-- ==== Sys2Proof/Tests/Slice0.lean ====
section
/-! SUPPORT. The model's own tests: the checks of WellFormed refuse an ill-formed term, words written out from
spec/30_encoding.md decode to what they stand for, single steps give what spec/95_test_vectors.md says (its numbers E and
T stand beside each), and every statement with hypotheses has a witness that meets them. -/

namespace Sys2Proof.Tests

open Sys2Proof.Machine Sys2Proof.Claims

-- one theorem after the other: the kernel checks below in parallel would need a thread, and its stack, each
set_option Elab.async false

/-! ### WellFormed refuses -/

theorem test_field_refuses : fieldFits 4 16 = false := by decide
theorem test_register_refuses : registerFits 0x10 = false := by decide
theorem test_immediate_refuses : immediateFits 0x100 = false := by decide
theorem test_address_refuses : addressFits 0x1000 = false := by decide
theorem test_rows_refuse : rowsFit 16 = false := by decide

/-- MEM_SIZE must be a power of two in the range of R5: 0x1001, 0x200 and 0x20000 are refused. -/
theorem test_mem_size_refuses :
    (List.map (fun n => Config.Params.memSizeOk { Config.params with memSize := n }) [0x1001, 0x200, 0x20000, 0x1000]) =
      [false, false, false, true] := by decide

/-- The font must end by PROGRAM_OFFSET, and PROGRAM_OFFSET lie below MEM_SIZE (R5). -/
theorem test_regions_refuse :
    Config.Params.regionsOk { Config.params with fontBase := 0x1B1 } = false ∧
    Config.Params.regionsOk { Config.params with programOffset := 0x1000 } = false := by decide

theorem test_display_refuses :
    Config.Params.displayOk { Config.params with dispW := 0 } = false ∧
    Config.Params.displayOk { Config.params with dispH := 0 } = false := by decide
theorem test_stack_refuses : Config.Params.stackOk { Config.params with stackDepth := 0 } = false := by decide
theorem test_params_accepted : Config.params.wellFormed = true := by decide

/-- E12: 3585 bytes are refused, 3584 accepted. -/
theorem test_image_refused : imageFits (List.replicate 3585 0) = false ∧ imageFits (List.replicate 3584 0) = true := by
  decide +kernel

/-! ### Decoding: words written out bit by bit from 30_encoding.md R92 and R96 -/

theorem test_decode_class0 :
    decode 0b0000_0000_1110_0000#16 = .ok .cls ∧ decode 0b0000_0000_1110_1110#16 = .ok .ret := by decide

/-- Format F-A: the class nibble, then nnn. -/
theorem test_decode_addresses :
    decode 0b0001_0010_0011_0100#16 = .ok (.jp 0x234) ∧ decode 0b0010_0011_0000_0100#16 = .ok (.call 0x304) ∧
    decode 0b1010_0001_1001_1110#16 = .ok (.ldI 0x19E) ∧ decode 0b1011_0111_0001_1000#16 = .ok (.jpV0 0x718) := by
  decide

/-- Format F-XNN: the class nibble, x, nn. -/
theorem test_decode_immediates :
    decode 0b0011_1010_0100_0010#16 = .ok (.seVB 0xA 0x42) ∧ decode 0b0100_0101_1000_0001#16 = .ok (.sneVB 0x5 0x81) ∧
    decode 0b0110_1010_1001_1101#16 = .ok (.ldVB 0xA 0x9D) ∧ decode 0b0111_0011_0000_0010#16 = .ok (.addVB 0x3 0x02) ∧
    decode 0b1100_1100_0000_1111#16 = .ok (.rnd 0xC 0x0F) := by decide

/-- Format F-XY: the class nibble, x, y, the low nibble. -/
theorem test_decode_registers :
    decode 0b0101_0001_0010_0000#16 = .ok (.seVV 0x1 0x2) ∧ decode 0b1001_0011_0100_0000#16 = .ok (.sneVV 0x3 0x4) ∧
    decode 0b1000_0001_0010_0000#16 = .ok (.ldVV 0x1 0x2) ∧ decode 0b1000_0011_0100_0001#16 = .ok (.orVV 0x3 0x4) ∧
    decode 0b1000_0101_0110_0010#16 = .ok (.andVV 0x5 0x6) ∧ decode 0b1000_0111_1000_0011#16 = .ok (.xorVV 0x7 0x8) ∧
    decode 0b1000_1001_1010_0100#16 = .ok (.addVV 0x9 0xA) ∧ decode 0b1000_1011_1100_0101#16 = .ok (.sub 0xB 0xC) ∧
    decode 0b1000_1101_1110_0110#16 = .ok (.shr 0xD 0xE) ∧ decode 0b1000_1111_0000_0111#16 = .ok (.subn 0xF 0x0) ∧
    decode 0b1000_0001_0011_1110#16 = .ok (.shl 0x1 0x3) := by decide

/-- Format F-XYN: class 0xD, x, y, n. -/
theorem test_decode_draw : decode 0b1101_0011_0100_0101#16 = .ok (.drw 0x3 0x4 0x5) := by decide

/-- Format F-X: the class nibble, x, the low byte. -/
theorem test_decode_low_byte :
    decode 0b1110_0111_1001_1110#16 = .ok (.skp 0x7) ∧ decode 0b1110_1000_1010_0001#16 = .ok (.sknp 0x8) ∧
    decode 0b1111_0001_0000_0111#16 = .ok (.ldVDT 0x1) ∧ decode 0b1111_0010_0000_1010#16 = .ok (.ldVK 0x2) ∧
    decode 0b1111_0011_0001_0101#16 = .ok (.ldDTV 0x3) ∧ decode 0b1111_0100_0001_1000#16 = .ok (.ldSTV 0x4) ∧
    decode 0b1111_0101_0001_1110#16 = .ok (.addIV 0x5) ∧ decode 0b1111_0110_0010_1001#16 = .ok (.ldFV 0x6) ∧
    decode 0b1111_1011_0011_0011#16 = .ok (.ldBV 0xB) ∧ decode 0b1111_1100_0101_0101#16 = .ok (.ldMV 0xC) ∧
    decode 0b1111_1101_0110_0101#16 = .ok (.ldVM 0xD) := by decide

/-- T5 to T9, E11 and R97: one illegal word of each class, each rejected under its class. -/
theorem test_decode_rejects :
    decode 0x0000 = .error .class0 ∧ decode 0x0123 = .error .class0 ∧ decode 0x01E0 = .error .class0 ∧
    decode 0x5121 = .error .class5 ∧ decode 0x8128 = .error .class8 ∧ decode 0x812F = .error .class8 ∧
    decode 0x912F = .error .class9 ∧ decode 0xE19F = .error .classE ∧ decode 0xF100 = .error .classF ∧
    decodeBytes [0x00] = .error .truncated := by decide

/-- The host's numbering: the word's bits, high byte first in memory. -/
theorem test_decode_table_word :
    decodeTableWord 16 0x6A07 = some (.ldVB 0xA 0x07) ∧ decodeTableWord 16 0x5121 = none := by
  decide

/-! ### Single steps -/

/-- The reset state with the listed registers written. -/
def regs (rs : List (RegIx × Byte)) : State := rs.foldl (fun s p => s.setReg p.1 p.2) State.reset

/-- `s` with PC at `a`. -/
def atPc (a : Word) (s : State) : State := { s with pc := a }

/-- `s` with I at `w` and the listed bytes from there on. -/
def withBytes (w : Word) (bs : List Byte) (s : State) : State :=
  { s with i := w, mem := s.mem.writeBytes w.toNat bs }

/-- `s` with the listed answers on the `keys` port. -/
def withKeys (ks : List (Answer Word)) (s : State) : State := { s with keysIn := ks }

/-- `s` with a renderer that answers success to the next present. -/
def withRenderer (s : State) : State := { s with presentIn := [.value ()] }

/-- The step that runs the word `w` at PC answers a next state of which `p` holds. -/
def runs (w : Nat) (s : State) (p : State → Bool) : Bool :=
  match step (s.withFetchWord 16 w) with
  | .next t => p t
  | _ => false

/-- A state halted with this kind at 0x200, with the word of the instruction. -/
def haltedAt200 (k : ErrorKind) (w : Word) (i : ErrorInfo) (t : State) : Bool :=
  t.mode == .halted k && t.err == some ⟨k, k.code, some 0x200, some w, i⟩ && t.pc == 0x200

### YOUR ASSIGNMENT:
Return the entries exactly through the "theorem test_immediate_refuses : immediateFits" line.

### SOLUTION TO THIS TASK:
-- ==== Sys2Proof/Tests/Slice0.lean ====
section
/-! SUPPORT. The model's own tests: the checks of WellFormed refuse an ill-formed term, words written out from
spec/30_encoding.md decode to what they stand for, single steps give what spec/95_test_vectors.md says (its numbers E and
T stand beside each), and every statement with hypotheses has a witness that meets them. -/

namespace Sys2Proof.Tests

open Sys2Proof.Machine Sys2Proof.Claims

-- one theorem after the other: the kernel checks below in parallel would need a thread, and its stack, each
set_option Elab.async false

/-! ### WellFormed refuses -/

theorem test_field_refuses : fieldFits 4 16 = false := by decide
theorem test_register_refuses : registerFits 0x10 = false := by decide
theorem test_immediate_refuses : immediateFits 0x100 = false := by decide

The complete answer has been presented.